STUDY MATERIAL:
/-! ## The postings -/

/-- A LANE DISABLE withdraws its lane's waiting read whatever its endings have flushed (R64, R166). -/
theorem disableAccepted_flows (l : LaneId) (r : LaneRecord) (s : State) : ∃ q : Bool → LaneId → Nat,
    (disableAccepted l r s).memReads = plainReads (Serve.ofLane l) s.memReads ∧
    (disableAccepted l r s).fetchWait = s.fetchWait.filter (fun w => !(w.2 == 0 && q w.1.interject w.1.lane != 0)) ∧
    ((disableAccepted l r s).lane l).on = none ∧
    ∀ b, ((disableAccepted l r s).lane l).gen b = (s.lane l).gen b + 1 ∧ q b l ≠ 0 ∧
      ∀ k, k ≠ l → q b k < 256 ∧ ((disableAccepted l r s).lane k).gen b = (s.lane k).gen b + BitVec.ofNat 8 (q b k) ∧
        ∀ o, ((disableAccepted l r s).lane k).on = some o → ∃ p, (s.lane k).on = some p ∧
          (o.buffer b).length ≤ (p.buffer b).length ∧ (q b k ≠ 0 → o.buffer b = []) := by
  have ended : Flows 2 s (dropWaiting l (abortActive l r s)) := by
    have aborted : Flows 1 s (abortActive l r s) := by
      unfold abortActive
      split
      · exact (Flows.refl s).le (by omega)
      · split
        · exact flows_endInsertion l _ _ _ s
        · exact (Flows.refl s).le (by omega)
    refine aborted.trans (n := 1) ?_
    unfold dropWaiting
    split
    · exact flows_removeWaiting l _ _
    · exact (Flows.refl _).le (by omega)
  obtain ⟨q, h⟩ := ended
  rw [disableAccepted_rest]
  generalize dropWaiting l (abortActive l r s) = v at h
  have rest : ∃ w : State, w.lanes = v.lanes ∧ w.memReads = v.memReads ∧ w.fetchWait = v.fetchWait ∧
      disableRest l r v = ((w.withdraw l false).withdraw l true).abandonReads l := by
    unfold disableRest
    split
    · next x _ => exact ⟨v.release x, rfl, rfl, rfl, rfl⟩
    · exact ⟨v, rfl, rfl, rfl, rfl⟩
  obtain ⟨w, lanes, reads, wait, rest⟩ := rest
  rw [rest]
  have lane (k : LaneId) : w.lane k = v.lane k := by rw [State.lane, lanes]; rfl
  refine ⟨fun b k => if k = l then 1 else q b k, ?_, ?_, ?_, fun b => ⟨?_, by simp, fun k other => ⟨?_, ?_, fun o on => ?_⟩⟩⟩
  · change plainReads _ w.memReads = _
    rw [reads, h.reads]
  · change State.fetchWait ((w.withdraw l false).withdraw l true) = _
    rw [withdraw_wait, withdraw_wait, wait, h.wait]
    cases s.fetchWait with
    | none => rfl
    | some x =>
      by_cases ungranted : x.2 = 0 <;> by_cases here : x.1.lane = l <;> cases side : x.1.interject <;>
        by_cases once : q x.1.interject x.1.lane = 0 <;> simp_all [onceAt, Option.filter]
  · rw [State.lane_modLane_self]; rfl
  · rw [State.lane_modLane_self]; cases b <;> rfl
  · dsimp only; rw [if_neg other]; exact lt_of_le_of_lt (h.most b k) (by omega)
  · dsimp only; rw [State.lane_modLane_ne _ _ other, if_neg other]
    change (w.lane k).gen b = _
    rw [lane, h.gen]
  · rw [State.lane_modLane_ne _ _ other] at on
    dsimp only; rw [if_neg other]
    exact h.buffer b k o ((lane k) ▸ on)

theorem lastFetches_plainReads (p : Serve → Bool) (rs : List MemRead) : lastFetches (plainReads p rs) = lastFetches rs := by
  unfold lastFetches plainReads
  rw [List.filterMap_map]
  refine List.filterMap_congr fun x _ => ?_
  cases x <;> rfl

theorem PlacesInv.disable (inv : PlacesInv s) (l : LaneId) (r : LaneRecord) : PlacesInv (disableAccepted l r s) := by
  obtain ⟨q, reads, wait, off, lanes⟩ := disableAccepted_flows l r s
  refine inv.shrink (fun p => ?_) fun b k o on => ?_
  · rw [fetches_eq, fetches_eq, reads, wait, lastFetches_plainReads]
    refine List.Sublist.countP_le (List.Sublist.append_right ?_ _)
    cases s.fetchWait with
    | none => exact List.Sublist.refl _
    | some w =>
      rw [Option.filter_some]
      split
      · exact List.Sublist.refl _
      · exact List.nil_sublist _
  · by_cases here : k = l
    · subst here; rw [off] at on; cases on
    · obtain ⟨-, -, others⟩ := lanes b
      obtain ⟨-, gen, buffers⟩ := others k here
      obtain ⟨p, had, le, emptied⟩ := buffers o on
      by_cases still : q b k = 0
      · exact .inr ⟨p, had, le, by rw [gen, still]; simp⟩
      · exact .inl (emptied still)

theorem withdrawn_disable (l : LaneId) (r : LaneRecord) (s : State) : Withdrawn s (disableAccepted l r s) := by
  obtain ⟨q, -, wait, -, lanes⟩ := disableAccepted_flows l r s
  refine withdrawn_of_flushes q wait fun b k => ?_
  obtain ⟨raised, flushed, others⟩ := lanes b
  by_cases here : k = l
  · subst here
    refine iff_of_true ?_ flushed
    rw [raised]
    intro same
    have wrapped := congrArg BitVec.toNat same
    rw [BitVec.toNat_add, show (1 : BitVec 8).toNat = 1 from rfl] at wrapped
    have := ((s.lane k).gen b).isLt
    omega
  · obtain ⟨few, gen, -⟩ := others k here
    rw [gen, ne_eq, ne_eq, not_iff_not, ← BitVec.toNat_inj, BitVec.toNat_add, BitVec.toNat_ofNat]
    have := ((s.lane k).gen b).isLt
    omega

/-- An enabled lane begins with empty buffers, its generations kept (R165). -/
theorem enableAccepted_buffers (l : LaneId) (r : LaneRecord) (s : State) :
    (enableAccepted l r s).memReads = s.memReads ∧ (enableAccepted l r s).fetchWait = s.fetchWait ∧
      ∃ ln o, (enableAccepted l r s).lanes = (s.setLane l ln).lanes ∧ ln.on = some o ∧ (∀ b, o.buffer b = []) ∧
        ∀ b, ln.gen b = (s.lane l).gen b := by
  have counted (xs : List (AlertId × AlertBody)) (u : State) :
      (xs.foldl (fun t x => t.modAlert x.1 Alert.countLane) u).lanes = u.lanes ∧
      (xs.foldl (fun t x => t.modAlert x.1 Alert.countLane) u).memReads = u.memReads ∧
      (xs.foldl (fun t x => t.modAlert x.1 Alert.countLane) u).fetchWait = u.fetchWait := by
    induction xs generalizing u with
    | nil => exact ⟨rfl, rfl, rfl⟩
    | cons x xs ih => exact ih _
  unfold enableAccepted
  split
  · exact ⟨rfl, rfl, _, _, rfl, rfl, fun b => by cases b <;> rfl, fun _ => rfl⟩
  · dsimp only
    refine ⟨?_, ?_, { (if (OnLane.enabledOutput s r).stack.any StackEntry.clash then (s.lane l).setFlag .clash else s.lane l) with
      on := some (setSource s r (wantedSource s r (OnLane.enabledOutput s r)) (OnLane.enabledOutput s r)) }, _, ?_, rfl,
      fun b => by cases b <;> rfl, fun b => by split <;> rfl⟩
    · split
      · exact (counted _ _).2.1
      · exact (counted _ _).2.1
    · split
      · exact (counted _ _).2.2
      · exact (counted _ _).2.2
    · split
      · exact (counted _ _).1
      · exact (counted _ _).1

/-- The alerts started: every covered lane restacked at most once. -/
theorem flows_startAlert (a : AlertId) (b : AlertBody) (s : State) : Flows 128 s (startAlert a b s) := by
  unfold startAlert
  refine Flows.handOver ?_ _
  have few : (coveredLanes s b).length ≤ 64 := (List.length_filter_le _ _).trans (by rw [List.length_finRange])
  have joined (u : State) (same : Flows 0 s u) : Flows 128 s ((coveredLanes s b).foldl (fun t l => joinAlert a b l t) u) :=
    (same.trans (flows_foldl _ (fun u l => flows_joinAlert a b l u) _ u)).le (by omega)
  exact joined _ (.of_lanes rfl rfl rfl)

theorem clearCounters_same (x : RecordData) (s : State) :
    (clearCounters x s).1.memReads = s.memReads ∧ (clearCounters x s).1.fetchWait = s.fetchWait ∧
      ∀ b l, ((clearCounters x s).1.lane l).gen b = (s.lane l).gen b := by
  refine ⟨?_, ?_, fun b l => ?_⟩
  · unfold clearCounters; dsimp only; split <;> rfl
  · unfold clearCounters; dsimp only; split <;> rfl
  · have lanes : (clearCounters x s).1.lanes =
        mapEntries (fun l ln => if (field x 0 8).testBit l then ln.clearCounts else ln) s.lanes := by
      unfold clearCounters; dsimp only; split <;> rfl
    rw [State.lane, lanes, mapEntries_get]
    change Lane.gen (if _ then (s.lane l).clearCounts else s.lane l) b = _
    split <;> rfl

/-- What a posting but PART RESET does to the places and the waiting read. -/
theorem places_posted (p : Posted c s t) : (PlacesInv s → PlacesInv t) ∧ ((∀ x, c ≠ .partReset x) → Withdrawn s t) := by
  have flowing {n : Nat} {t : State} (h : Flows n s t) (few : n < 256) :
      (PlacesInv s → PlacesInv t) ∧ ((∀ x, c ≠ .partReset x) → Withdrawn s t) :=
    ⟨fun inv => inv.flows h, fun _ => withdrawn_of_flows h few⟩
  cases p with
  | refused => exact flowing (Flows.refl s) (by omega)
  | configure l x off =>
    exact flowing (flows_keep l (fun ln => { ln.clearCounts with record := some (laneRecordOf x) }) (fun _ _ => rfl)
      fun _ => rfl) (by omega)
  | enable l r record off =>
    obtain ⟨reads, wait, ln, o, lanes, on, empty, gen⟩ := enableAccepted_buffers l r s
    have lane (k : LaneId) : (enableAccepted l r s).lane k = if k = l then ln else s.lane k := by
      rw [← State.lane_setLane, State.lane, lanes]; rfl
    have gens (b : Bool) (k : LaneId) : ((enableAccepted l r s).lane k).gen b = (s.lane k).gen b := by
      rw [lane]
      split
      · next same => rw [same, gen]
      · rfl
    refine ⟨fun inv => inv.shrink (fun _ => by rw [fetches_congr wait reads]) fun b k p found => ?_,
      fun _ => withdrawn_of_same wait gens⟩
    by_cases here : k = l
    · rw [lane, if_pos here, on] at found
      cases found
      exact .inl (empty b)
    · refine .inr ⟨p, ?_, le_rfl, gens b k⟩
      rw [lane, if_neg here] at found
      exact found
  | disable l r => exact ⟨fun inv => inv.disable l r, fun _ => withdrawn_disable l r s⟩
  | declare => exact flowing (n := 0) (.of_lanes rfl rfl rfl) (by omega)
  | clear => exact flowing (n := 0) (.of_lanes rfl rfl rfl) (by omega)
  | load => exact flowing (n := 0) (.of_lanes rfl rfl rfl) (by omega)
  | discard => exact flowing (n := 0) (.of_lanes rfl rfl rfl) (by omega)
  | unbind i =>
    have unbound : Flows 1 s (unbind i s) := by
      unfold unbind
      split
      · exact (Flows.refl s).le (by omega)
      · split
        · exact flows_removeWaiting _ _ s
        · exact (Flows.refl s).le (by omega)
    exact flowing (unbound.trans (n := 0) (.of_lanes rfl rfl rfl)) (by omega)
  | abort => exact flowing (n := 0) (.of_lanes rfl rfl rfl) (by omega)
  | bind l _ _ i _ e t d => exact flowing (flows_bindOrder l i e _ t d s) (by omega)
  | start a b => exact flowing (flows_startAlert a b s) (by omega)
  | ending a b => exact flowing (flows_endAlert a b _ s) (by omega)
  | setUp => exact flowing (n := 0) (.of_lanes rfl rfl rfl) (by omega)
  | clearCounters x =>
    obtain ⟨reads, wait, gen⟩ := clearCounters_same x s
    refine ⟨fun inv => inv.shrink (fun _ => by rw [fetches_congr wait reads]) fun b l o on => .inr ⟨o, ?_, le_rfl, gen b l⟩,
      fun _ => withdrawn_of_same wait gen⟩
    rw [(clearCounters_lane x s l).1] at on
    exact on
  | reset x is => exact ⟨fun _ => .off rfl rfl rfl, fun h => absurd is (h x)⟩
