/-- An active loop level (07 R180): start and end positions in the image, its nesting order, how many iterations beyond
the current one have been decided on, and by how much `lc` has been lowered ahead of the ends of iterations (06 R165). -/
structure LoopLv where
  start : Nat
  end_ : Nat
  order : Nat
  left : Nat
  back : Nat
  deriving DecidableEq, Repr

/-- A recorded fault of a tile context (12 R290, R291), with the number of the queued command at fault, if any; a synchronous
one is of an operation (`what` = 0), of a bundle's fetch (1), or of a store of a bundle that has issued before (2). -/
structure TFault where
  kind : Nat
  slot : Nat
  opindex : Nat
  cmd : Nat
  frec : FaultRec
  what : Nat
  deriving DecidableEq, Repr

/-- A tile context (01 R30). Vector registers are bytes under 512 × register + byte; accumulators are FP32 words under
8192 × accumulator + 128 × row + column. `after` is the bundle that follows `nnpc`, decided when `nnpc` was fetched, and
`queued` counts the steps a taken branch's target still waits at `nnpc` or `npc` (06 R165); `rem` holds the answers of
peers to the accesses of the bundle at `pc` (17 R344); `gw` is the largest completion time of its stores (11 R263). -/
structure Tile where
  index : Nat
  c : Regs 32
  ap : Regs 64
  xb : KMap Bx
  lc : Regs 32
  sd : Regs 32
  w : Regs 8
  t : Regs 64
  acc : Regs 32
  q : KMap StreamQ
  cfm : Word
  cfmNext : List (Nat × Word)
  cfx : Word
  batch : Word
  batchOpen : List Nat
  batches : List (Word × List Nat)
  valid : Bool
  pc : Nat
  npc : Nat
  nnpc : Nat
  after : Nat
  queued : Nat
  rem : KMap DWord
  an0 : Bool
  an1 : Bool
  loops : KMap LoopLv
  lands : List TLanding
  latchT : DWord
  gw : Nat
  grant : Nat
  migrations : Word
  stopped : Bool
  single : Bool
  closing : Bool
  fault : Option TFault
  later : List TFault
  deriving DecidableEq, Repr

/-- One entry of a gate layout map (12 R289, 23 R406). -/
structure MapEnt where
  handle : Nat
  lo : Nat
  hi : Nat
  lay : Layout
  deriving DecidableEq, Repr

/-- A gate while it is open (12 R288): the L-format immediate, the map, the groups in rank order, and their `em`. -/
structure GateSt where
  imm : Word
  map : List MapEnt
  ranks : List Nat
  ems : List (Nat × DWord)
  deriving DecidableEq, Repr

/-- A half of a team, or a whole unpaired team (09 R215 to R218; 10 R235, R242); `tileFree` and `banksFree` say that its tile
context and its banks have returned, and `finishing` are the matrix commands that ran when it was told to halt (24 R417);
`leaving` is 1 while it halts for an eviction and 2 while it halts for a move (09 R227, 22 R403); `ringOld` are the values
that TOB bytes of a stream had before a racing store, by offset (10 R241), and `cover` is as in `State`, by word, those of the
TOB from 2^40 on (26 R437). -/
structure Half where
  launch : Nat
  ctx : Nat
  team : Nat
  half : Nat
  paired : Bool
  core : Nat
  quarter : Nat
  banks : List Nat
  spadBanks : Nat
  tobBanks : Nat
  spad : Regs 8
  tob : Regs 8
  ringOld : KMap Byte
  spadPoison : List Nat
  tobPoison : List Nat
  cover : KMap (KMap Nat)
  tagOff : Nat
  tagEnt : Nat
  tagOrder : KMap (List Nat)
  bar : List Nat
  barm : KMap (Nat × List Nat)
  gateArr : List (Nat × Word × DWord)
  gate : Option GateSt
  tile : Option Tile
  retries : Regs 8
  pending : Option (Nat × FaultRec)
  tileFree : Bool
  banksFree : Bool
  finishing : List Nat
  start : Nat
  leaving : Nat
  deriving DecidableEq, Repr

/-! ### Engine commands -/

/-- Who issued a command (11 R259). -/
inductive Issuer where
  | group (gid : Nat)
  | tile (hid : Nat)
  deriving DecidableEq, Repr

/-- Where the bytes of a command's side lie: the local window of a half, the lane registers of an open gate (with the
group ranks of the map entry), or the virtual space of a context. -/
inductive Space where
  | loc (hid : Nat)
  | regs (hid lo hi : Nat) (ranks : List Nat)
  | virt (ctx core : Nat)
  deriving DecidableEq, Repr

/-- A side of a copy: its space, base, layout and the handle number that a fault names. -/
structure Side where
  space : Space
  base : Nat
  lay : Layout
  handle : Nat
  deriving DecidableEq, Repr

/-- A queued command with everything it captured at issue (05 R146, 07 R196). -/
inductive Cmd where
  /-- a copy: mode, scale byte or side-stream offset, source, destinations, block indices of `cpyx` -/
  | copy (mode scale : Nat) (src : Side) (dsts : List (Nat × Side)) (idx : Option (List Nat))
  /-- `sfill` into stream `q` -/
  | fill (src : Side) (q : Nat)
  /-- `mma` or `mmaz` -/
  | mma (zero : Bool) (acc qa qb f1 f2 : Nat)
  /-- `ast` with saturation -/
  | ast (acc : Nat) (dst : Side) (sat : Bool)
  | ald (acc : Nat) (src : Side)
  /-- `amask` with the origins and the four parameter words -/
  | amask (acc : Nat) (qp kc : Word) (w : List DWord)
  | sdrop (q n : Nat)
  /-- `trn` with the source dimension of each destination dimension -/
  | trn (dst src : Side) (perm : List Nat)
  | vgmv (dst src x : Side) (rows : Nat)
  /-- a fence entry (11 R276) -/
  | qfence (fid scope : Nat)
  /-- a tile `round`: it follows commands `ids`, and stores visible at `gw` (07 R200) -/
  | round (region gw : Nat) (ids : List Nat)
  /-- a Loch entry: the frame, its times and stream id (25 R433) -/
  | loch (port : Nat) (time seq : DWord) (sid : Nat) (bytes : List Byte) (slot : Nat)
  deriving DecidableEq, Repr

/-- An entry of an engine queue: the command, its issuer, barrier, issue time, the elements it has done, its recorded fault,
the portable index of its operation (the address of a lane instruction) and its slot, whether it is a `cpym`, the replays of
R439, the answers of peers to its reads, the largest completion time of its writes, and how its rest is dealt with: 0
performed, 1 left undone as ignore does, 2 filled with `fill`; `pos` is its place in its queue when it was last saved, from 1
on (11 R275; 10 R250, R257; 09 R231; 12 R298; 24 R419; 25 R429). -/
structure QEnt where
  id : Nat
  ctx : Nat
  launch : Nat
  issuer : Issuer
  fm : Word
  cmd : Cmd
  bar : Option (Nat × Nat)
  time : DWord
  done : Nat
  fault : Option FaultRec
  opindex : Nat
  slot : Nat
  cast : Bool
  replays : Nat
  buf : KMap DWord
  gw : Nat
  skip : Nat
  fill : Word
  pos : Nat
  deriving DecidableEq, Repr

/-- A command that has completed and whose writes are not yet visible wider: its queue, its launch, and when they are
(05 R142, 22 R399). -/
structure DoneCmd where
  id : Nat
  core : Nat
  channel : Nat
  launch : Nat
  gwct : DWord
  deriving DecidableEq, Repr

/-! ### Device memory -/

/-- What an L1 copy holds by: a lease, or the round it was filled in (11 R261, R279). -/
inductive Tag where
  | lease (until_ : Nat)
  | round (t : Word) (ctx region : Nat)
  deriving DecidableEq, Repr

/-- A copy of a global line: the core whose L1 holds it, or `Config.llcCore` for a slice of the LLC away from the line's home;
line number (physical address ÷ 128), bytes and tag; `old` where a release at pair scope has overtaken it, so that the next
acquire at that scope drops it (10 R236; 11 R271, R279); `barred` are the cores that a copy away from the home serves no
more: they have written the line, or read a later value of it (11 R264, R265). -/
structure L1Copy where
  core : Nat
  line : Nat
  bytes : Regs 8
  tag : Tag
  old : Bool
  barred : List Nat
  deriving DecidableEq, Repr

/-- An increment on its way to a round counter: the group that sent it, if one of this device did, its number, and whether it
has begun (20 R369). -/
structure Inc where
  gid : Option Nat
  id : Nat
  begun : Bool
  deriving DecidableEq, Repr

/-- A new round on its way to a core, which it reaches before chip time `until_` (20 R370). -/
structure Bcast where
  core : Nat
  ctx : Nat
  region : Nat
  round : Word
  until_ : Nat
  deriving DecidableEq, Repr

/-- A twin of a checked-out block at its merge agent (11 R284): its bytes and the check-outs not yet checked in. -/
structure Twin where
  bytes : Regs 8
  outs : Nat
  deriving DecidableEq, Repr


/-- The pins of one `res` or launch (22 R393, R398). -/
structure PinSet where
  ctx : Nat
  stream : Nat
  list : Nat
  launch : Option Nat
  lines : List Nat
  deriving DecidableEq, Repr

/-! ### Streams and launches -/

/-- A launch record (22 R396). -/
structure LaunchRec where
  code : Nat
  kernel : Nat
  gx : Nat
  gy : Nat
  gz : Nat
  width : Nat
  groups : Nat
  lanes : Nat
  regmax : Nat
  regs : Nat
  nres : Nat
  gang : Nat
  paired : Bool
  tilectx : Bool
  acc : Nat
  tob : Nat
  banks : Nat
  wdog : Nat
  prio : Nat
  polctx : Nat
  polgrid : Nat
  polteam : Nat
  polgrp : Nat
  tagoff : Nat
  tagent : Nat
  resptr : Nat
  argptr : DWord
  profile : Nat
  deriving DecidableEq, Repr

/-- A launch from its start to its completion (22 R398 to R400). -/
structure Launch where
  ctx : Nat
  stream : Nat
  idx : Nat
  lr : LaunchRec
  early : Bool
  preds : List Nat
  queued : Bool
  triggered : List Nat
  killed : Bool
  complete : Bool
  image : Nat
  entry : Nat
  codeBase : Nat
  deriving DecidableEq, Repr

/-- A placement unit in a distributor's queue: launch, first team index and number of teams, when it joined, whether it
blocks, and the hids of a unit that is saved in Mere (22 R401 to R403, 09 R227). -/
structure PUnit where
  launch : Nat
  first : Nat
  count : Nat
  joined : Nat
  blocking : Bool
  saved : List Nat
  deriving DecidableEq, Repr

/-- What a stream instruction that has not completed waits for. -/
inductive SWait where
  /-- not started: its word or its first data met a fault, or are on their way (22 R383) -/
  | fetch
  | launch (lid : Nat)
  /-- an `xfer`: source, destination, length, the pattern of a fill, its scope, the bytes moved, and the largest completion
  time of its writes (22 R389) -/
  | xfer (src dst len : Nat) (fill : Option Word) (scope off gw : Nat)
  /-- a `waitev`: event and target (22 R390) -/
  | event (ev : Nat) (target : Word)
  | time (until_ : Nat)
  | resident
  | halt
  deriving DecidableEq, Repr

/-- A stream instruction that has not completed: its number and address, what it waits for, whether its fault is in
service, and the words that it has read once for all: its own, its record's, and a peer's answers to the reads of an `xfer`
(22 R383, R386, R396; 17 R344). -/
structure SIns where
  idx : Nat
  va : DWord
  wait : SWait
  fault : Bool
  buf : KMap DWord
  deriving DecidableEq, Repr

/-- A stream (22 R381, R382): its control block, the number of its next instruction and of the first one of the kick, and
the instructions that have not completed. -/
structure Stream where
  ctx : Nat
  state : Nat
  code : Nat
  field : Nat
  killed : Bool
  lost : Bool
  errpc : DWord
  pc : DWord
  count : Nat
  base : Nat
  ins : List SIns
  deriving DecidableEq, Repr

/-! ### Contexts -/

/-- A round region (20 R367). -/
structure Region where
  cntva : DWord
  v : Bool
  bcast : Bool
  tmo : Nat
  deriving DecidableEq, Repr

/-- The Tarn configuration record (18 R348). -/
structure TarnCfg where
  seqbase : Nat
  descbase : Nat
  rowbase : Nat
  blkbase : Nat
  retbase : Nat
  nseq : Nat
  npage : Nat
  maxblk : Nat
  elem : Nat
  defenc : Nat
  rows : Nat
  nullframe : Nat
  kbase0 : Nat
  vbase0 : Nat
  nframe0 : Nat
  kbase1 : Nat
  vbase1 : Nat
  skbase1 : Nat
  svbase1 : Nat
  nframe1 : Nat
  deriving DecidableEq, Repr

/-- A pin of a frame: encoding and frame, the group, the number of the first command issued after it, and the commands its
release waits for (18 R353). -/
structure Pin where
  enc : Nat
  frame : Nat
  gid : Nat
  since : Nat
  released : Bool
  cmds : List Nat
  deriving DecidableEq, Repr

REQUIREMENT: The lines to return are those with the string "once" in them; copy each from the entries above.

EXERCISE RESPONSE:
        by_cases once : q x.1.interject x.1.lane = 0 <;> simp_all [onceAt, Option.filter]
/-- The alerts started: every covered lane restacked at most once. -/
service, and the words that it has read once for all: its own, its record's, and a peer's answers to the reads of an `xfer`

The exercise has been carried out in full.